I was not rich then.  I was well-to-do, but not rich.  I was mostly living off the wealth I had personally acquired as a merchant some fifty years prior, which I attributed to my father and called my inheritance.  There wasn’t a whole lot of it left, but what there was of it took care of my nominal requirement of having coin on-hand to purchase things like food and drink and a roof.  And those were the only things I concerned myself with right up until the day I started seeing dragons and dead people.

I’m not really clear on
exactly
what happened.  I was at a ball, unless it was a dinner party or someone’s birthday, or maybe a wedding.  It was, at any rate, an excuse for wealthy people and people who knew wealthy people to get dressed up in whatever clothes were fashionable at the time and drink, dance, and act scandalous in ways that would sound immensely tame and boring to anyone not of that era. 

I’d been having little problems here and there over the course of the month leading up to the evening in question, but nothing I couldn’t handle. A racing heart here, an imaginary demon there, and sure, I mistook a carriage man for a Bantu tribesman and ended up speaking the wrong language for a little while, but I was sure I had it under control.

You tell yourself these things.

The night of the ball I was chatting up an old friend named Cornelius, and we were on the subject of hunting, and the guests were dancing in that annoyingly coordinated way they used to, when somehow I became convinced there was a dragon at the other end of the hall and my friend Cornelius was in fact my much, much older friend Gilgamesh (yes, that Gilgamesh) and we had to defend the room.  So I charged right down the middle of the dancing line with my friend’s decorative sword, and would likely have completely destroyed the three-tiered cake at the far end of the hall with it had I not been intercepted and tackled by two of Cornelius’s men.

Later that evening I discovered myself resting comfortably in a leather chair in a lovely English study attached to the men’s club not far from the scene of my social
faux pas
.  I don’t recall how I got there, how long it took, how many people were involved, or when the brandy ended up in my hand.  What I do remember—probably the moment I became lucid again—was noticing Cornelius in a chair opposite me, sipping from his own glass and taking his time with a cigar. I couldn’t tell you how long we’d been sitting there.

“How do you feel?” he asked once it was clear my senses had been regained.  I don’t know what indicators he used; perhaps my eyes just stopped wandering around the room.

“This is good brandy,” I said.  “Can I have some more?”

He made a gesture and a man came over from the other side of the room with the bottle, and refilled my snifter.  Having people around to do that is why one strives to be rich.


Now
how do you feel?” he asked.

“I feel very well, thank you.  Why?”

“Do you know who I am?”

“Of course, Cornelius.”

“You called me by another name earlier this evening.  I couldn’t tell you what that name was.  Nobody could understand what you were even speaking, but you became highly agitated as regards the baked confections.”
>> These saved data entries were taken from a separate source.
-- ==== Sys2Proof/Laws/State.lean ====
section
/-! SUPPORT. What each update of the state leaves alone, field by field, and what the readers see after it. -/

namespace Sys2Proof.Machine

/-! ### setReg -/

@[simp] theorem State.setReg_pending (s : State) (a : Nat) (v : Word) : (s.setReg a v).pending = s.pending := rfl
@[simp] theorem State.setReg_mem (s : State) (a : Nat) (v : Word) : (s.setReg a v).mem = s.mem := rfl
@[simp] theorem State.setReg_ecc (s : State) (a : Nat) (v : Word) : (s.setReg a v).ecc = s.ecc := rfl
@[simp] theorem State.setReg_cores (s : State) (a : Nat) (v : Word) : (s.setReg a v).cores = s.cores := rfl
@[simp] theorem State.setReg_tim (s : State) (a : Nat) (v : Word) : (s.setReg a v).tim = s.tim := rfl
@[simp] theorem State.setReg_host (s : State) (a : Nat) (v : Word) : (s.setReg a v).host = s.host := rfl
@[simp] theorem State.setReg_tel (s : State) (a : Nat) (v : Word) : (s.setReg a v).tel = s.tel := rfl
@[simp] theorem State.setReg_flt (s : State) (a : Nat) (v : Word) : (s.setReg a v).flt = s.flt := rfl
@[simp] theorem State.setReg_frostX (s : State) (a : Nat) (v : Word) : (s.setReg a v).frostX = s.frostX := rfl
@[simp] theorem State.setReg_posadd (s : State) (a : Nat) (v : Word) : (s.setReg a v).posadd = s.posadd := rfl
@[simp] theorem State.setReg_wlt (s : State) (a : Nat) (v : Word) : (s.setReg a v).wlt = s.wlt := rfl
@[simp] theorem State.setReg_seed (s : State) (a : Nat) (v : Word) : (s.setReg a v).seed = s.seed := rfl
@[simp] theorem State.setReg_seedSet (s : State) (a : Nat) (v : Word) : (s.setReg a v).seedSet = s.seedSet := rfl
@[simp] theorem State.setReg_subkeys (s : State) (a : Nat) (v : Word) : (s.setReg a v).subkeys = s.subkeys := rfl
@[simp] theorem State.setReg_inj (s : State) (a : Nat) (v : Word) : (s.setReg a v).inj = s.inj := rfl
@[simp] theorem State.setReg_out (s : State) (a : Nat) (v : Word) : (s.setReg a v).out = s.out := rfl
@[simp] theorem State.setReg_fab (s : State) (a : Nat) (v : Word) : (s.setReg a v).fab = s.fab := rfl
@[simp] theorem State.setReg_links (s : State) (a : Nat) (v : Word) : (s.setReg a v).links = s.links := rfl
@[simp] theorem State.setReg_red (s : State) (a : Nat) (v : Word) : (s.setReg a v).red = s.red := rfl
@[simp] theorem State.setReg_wit (s : State) (a : Nat) (v : Word) : (s.setReg a v).wit = s.wit := rfl
@[simp] theorem State.setReg_pendT (s : State) (a : Nat) (v : Word) : (s.setReg a v).pendT = s.pendT := rfl
@[simp] theorem State.setReg_pendQ (s : State) (a : Nat) (v : Word) : (s.setReg a v).pendQ = s.pendQ := rfl
@[simp] theorem State.setReg_cmdEff (s : State) (a : Nat) (v : Word) : (s.setReg a v).cmdEff = s.cmdEff := rfl
@[simp] theorem State.setReg_bus (s : State) (a : Nat) (v : Word) : (s.setReg a v).bus = s.bus := rfl
@[simp] theorem State.setReg_pwr (s : State) (a : Nat) (v : Word) : (s.setReg a v).pwr = s.pwr := rfl
@[simp] theorem State.setReg_rhs (s : State) (a : Nat) (v : Word) : (s.setReg a v).rhs = s.rhs := rfl
@[simp] theorem State.setReg_frost (s : State) (a : Nat) (v : Word) : (s.setReg a v).frost = s.frost := rfl
@[simp] theorem State.setReg_door (s : State) (a : Nat) (v : Word) : (s.setReg a v).door = s.door := rfl
@[simp] theorem State.setReg_tap (s : State) (a : Nat) (v : Word) : (s.setReg a v).tap = s.tap := rfl
@[simp] theorem State.setReg_eng (s : State) (a : Nat) (v : Word) : (s.setReg a v).eng = s.eng := rfl
@[simp] theorem State.setReg_twin (s : State) (a : Nat) (v : Word) : (s.setReg a v).twin = s.twin := rfl
@[simp] theorem State.setReg_scrub (s : State) (a : Nat) (v : Word) : (s.setReg a v).scrub = s.scrub := rfl
@[simp] theorem State.setReg_hist (s : State) (a : Nat) (v : Word) : (s.setReg a v).hist = s.hist := rfl
@[simp] theorem State.setReg_wiltAlarms (s : State) (a : Nat) (v : Word) : (s.setReg a v).wiltAlarms = s.wiltAlarms := rfl
@[simp] theorem State.setReg_wiltLongs (s : State) (a : Nat) (v : Word) : (s.setReg a v).wiltLongs = s.wiltLongs := rfl
@[simp] theorem State.setReg_dp (s : State) (a : Nat) (v : Word) : (s.setReg a v).dp = s.dp := rfl
@[simp] theorem State.setReg_win (s : State) (a : Nat) (v : Word) : (s.setReg a v).win = s.win := rfl
@[simp] theorem State.setReg_freeCtr (s : State) (a : Nat) (v : Word) : (s.setReg a v).freeCtr = s.freeCtr := rfl
@[simp] theorem State.setReg_byte (s : State) (a : Nat) (v : Word) (r : Nat) : (s.setReg a v).byte r = s.byte r := rfl
@[simp] theorem State.setReg_eccAt (s : State) (a : Nat) (v : Word) (r : Nat) : (s.setReg a v).eccAt r = s.eccAt r := rfl
@[simp] theorem State.setReg_core (s : State) (a : Nat) (v : Word) (m : CoreId) : (s.setReg a v).core m = s.core m := rfl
He continued in this way to describe my actions, and only then did I recall what I
thought
had been going on.  The gibberish he described me using was actually Akkadian.  It’s just as well nobody there understood it, insofar as a man in a formal suit waving a dull short sword and screaming about dragons would have only been worse, somehow, than one who was evidently speaking in tongues.

“I feel much better now,” I said.

“I’m glad.”

My friend was an aging patriarch of a decently well-off family.  He had the physique of a man who had once been very active, which explained his tendency to attend formal events with a sword.  Unless that was a symbol of some sort of military service.  It was difficult for me to tell the difference, because I remember when people walked around with swords all the time, and that was still a true thing in certain parts of the world in this period.  We had not yet reached the stage where guns were commonplace.

Cornelius wasn’t a man to be trifled with, so when he fell into a long silence, sipping and smoking and watching me—perhaps to see if I was only pretending to be sane—I sat quietly and enjoyed my brandy and waited to hear what else he had to say.  Clearly, there was more to be expected from him.